BRIDGTON — Schools and libraries in Bridgton, Casco, Denmark, Harrison, Naples, Sebago and Raymond have the opportunity to receive small grants from Loon Echo Land Trust for environmental education programs.

Funds for the educational grants are made available through Loon Echo’s Educational Endowment and, since 1998, hundreds of children have benefited from programs that teach about the natural world. The endowment was developed as a memorial to two teachers, Helen Allen and Polly Bartlett.

Helen Allen granted Loon Echo a conservation easement to forever protect her beautiful hilltop farm on Quaker Ridge in Casco. After her death at the age of 94, Helen’s bequest to Loon Echo allowed the trust to create a fund to support yearly programs in local schools and libraries.

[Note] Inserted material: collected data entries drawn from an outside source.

-- ==== Sys2Proof/Machine/Setup.lean ====
section
/-! DEFINITION. Sys2Proof/Machine/Setup.lean: COLL_SETUP and COLL_REMOVE (spec/11 R308, R311, R329, R331, R341, R344; spec/16 R472). -/

namespace Sys2Proof.Machine

open Sys2Proof

/-! The blocks. -/

/-- An exchange block and its receive table (R344). -/
structure ExchBlock where
  mode : Nat
  layer : Nat
  mb : Nat
  fmt : Nat
  dt : Nat
  disp : Nat
  recAddr : Nat
  tensor : Nat
  gmt : Nat
  recvTable : Nat
  /-- RECV_ADDR, OUT_ADDR and row capacity of each local index. -/
  table : List (Nat × Nat × Nat)

def parseExch (bs : List Byte) : ExchBlock :=
  let w := leNat (bs.take 64)
  { mode := bitsOf w 511 510, layer := bitsOf w 509 498, mb := bitsOf w 497 489, fmt := bitsOf w 488 484, dt := bitsOf w 483 474
    disp := bitsOf w 473 426, recAddr := bitsOf w 425 378, tensor := bitsOf w 377 330, gmt := bitsOf w 329 282
    recvTable := bitsOf w 281 234
    table := (List.range 16).map fun i =>
      let e := leAt bs (64 + 16 * i) 16
      (bitsOf e 127 80, bitsOf e 79 32, bitsOf e 31 12) }

/-- A PERMUTE block (R341): old and new epoch, moves as OLD_INDEX, NEW_INDEX, SRC_RANK, DST_RANK. -/
structure PermBlock where
  old : Nat
  new : Nat
  moves : List (Nat × Nat × Nat × Nat)

def permMoves (bs : List Byte) : Nat := bitsOf (leNat (bs.take 16)) 111 99

def parsePerm (bs : List Byte) : PermBlock :=
  let w := leNat (bs.take 16)
  { old := bitsOf w 127 120, new := bitsOf w 119 112
    moves := (List.range (permMoves bs)).map fun i =>
      let e := leAt bs (16 + 16 * i) 16
      (bitsOf e 127 107, bitsOf e 106 86, bitsOf e 85 74, bitsOf e 73 62) }

/-- Bytes of the block that a definition's kind carries (R308). -/
def Bucket.blockLen (d : Bucket) : Nat :=
  if d.delivers then 64
  else if d.kind = kExchange then 320
  else if d.kind = kPermute then 16 + 16 * permMoves d.block
  else 0

/-- The exchanged formats (R237). -/
def exchFmt (p : Part) (code : Nat) : Option Fmt :=
  match Fmt.ofCode code with
  | some f => if f.present p && f != .binary64 && f != .int32 then some f else none
  | none => none

/-! The checks of R308, in its order. -/

/-- Step 2: the definition's own fields and the length (R311). (DEDUCED, log 48) -/
def Bucket.fieldsOk (d : Bucket) (part len : Nat) : Bool :=
  let fmtOk :=
    match Fmt.ofCode d.fmt with
    | some f => (f == .binary64 && d.acc64) || f == .binary32 || f == .binary16 || f == .bfloat16
    | none => false
  decide (d.kind ≤ 5) && decide (1 ≤ tagIndex d.tag ∧ tagIndex d.tag ≤ 0x1FFEFF) && d.part == part && d.tileMask != 0
    && (d.isReduce || !(d.deadlineUs != 0 || d.exclude || d.mean || d.acc64 || d.replay))
    && (d.kind == kReduceScatter || !d.params)
    && (!d.isReduce || fmtOk)
    && (d.kind != kExchange || d.axes == 1)
    && (d.blockLen != 0 || d.blockOff == 0)
    && len == 64 + 32 * d.segs.length + d.blockLen
    && (d.kind != kPermute || decide (1 ≤ permMoves d.block ∧ permMoves d.block ≤ 4096))

/-- Segment entries and block, apart from their areas (R311, R331, R341). -/
def State.contentStatus (s : State) (d : Bucket) : Status :=
  let segBad (g : Segment) : Bool :=
    g.rows == 0 || g.cols == 0
      || ((d.delivers || d.kind == kParamGather) && (wireFmt g.wire).isNone) || (d.delivers && g.shardRec == 0)
  let b := parseExch d.block
  let q := parsePerm d.block
  if 2 ^ 22 < d.total ∨ d.segs.any segBad ∨ (d.delivers ∧ 1 < bitsOf (leNat d.block) 511 509) then .bucketSetup
  else if d.kind = kAllGather ∧ !((Fmt.ofCode d.fmt).any fun f => f.present s.part) then .illegalFormat
  else if d.kind = kExchange ∧ ((exchFmt s.part b.fmt).isNone ∨ b.dt = 0 ∨ 512 < b.dt ∨ d.segs.any (·.sorrel)) then .illegalFormat
  else if d.kind = kExchange ∧ b.mode = 3 then .bucketSetup
  else if d.kind = kPermute ∧ (q.old ≠ (s.sealPart d.part).epoch ∨ q.new = q.old) then .permutePlan
  else .ok

/-- Bytes of a contribution of a segment, dense or with its directory. -/
def Segment.span (g : Segment) (f : Fmt) : Nat :=
  g.tiles * f.denseBytes + (if g.sorrel then 16 * ceilDiv (8 * g.tiles) 16 else 0)

/-- Bytes of the delivery area on a unit that owns tiles lo to hi. -/
def State.resultBytes (s : State) (d : Bucket) (lo hi : Nat) : Nat :=
  if d.kind = kReduceScatter then
    (if d.params then 0 else 32 + 16 * (d.overlaps lo hi).length + (hi - lo) * d.accFmt.denseBytes)
  else if d.kind = kAllReduce then d.total * d.accFmt.denseBytes
  else if d.kind = kAllGather then d.total * ((Fmt.ofCode d.fmt).getD .bfloat16).denseBytes
  else if d.kind = kParamGather then 16 * (d.maskTiles.length * s.nRanks d) + d.total * Fmt.bfloat16.denseBytes
  else 0

/-- The areas in a tile's slice that a definition names: offset, bytes, written; `lo` to `hi` are the bucket tiles that the tile owns. -/
def State.sliceAreas (s : State) (d : Bucket) (lo hi : Nat) : List (Nat × Nat × Bool) :=
  let f := (Fmt.ofCode d.fmt).getD .bfloat16
  let contrib (g : Segment) : List (Nat × Nat × Bool) :=
    if d.isReduce || d.kind == kAllGather then
      (List.range (d.mbm1 + 1)).map (fun mb => (g.src + mb * g.mbStride, g.span f, false))
        ++ (if g.gmt = 0 then [] else [(g.gmt, 512 * (d.mbm1 + 1), false)])
    else []
  let recs := (d.segs.filter d.hasRecord).map fun g => (g.shardRec, 64, true)
  [(d.segTable, 32 * d.segs.length, true), (d.status, 64 + ceilDiv (s.nRanks d) 4, true)]
    ++ (if d.blockLen = 0 then [] else [(d.blockOff, d.blockLen, true)])
    ++ (if d.kind = kParamGather then [] else [(d.result, s.resultBytes d lo hi, true)])
    ++ d.segs.flatMap contrib ++ recs

/-- An area of a slice lies in the partition's job memory (R263, R311). -/
def State.areaOk (s : State) (part n : Nat) (a : Nat × Nat × Bool) : Bool :=
  a.2.1 == 0 || (decide (a.1 + a.2.1 ≤ 2 ^ 36) && s.addrOk part (dramAddr n a.1) a.2.1 a.2.2)

/-- Areas of an exchange, by physical address (R344). The rows of TENSOR are the route's, which no setup knows, so its first row of tiles stands for
it here and the exchange checks the rest when it runs; an output tensor is as long as its receive tensor where the exchange reads it (RETURN_SLOT),
and named by its first tile where a dispatch passes it on. (DEDUCED, log 48) -/
def State.exchAreasOk (s : State) (d : Bucket) : Bool :=
  let b := parseExch d.block
  let f := (Fmt.ofCode b.fmt).getD .bfloat16
  let at_ (a n : Nat) (w : Bool) : Bool := s.addrOk d.part a n w
  at_ b.disp 1024 false && at_ b.recAddr 32 false && at_ b.tensor (b.dt * f.denseBytes) (b.mode == 2) && at_ b.gmt 512 true
    && at_ b.recvTable 256 false
    && b.table.all fun e =>
      let rows := ceilDiv e.2.2 32 * b.dt * f.denseBytes
      e.2.2 == 0 || (at_ e.1 rows true && at_ e.2.1 (if b.mode = 2 then rows else f.denseBytes) false)

/-- Step 4's areas and slots, and the records' twins (R311, R329): the records with FIRST, NT and CRC_CUR filled. -/
def State.fillRecords (s : State) (d : Bucket) : Except Status (List (Nat × Nat × Nat)) := do
  let areas := (s.myUnits d).all fun (n, _, lo, hi) => (s.sliceAreas d lo hi).all (s.areaOk d.part n)
  let gatherOk := d.kind != kParamGather || decide (d.result + s.resultBytes d 0 0 ≤ s.gatherSize)
  if !areas || !gatherOk || (d.kind == kExchange && !s.exchAreasOk d) then throw .bucketSetup
  (s.recordsOf d).mapM fun (n, off, wf, first, nt) => do
    let w ← s.shardRec n off
    let slot := slotWire nt + nt * wf.denseBytes
    if !(s.areaOk d.part n (recSlot w true, slot, true) && s.areaOk d.part n (recSlot w false, slot, true)) then throw .bucketSetup
    let wire ← s.loadBytes (dramAddr n (recSlot w true + slotWire nt)) (nt * wf.denseBytes)
    pure (n, off, setBits (setBits (setBits w 147 124 first) 123 100 nt) 99 68 (crc32 wire).toNat)

/-- Dense bytes of the bucket's largest transfer (R308, R61, R136; assumption log). -/
def State.largestTransfer (s : State) (d : Bucket) : Nat :=
  let unit := d.largestUnit (s.nRanks d)
  if d.kind = kAllReduce then d.total * d.accFmt.denseBytes
  else if d.kind = kAllGather then unit * ((Fmt.ofCode d.fmt).getD .bfloat16).denseBytes
  else if d.kind = kParamGather then
    unit * (d.segs.map fun g => ((wireFmt g.wire).getD .bfloat16).denseBytes).foldl max 0
  else if d.kind = kExchange then
    let b := parseExch d.block
    (b.table.map fun e => ceilDiv e.2.2 32 * b.dt * ((Fmt.ofCode b.fmt).getD .bfloat16).denseBytes).foldl max 0
  else unit * d.accFmt.denseBytes

/-- The bucket's owner on a tile (R308 step 7, R302): homed in the partition's general pool of the largest class. -/
def State.bucketOwner (s : State) (d : Bucket) (v : VetchTile) : Option Owner :=
  let gs := v.pools.filter fun e => e.2.general && e.2.part == d.part
  let cls := (gs.map fun e => e.2.cls).foldl max 0
  (gs.find? fun e => e.2.cls == cls).map fun e =>
    ⟨.bucket, d.part, e.1, 0, ceilDiv (s.largestTransfer d) (classBytes cls), 0, d.tag⟩

/-- The owners of a tag's bucket removed (R297, R308). -/
def State.dropOwners (s : State) (tag : W32) : State :=
  (List.range s.vetch.length).foldl (fun (s : State) n =>
    ((s.vetchOf n).owners.filter fun o => o.2.val.kind == .bucket && o.2.val.ref == tag).foldl
      (fun s o => s.vetchRemove n (tagPart tag) o.1) s) s

/-- The owners created on every tile of TILE_MASK, or what Vetch refuses; a tile without a general pool of the partition names pool 0. -/
def State.addOwners (s : State) (d : Bucket) : Except VetchBar State :=
  let add (vs : List VetchTile) (n : Nat) : Except VetchBar (List VetchTile) :=
    match s.bucketOwner d (vs.getD n ⟨[], [], []⟩) with
    | some o => addOwnerTo vs n o
    | none => .error (n, 0, .poolConfig)
  (d.maskTiles.foldlM add s.vetch).map fun vs => { s with vetch := vs }

/-- COLL_SETUP's effect (R308). (DEDUCED, log 48) -/
def State.collSetup (s : State) (part : Nat) (params : List Byte) : State × Status :=
  let d := parseBucket params
  if (s.partition part).kind = .filler then (s, .illegalOperand)
  else if params.length < 64 ∨ !d.fieldsOk part params.length then (s, .bucketSetup)
  else if d.delivers ∧ s.part = .ywbl10e then (s, .paramsUnavailable)
  else if s.contentStatus d ≠ .ok then (s, s.contentStatus d)
  else
    match s.fillRecords d with
    | .error st => (s, st)
    | .ok recs =>
      if s.inFlight d.tag then (s, .tagBusy)
      else if (s.bucketDef d.tag).isNone ∧ 4096 ≤ s.bnt.defs.length then (s, .bucketLimit)
      else
        match (s.dropOwners d.tag).addOwners d with
        | .error (n, i, st) => (s.vetchRefused n part i st, st)
        | .ok s =>
          let s := recs.foldl (fun s e => s.putRec e.1 e.2.1 e.2.2) s
          let s := d.maskTiles.foldl (fun s n =>
            let s := s.writeMem (dramAddr n d.segTable) (slice params 64 (32 * d.segs.length))
            if d.blockLen = 0 then s else s.writeMem (dramAddr n d.blockOff) d.block) s
          ({ s with bnt := { s.bnt with defs := s.bnt.defs.filter (fun x => x.tag != d.tag) ++ [d] } }, .ok)

/-- COLL_SETUP (R308). -/
def execCollSetup (jseq : Nat) (s : State) : Host.Outcome State Fault Refusal :=
  .next (s.runQueued 0x05 0x01 jseq fun c s => State.finishWith c (s.collSetup c.part c.params))

/-- COLL_REMOVE's effect: a tag that the partition has not defined leaves nothing to remove. (DEDUCED, log 48) -/
def State.collRemove (s : State) (part : Nat) (tag : W32) : State × Status :=
  if tagPart tag ≠ part then (s, .ok)
  else if s.inFlight tag then (s, .tagBusy)
  else
    ({ s.dropOwners tag with bnt := { s.bnt with defs := s.bnt.defs.filter fun d => d.tag != tag } }, .ok)

/-- COLL_REMOVE (R472). -/
def execCollRemove (jseq : Nat) (s : State) : Host.Outcome State Fault Refusal :=
  .next (s.runQueued 0x05 0x02 jseq fun c s => State.finishWith c (s.collRemove c.part (BitVec.ofNat 32 (leAt c.params 0 4))))

end Sys2Proof.Machine
end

Polly Bartlett was one of the original board members of Loon Echo. Each year she treated her third grade students at Sebago Elementary School to a winter walk with Maine Audubon. When she died in 2000 at the age of 48, the trust created a fund in her memory to ensure that third graders at Sebago Elementary would always take their winter walk.

Loon Echo Land Trust protects land in the northern Sebago Lake region of Maine to conserve its natural resources and character for future generations. Currently nearly 6,000 acres of land are protected and seven land preserves are available for public use. Loon Echo relies on the support and generosity of public and private contributions to conserve more land and to care for the lands already under protection.

Grant applications are available at www.LELT.org (under the Programs tab); deadline is Jan. 15.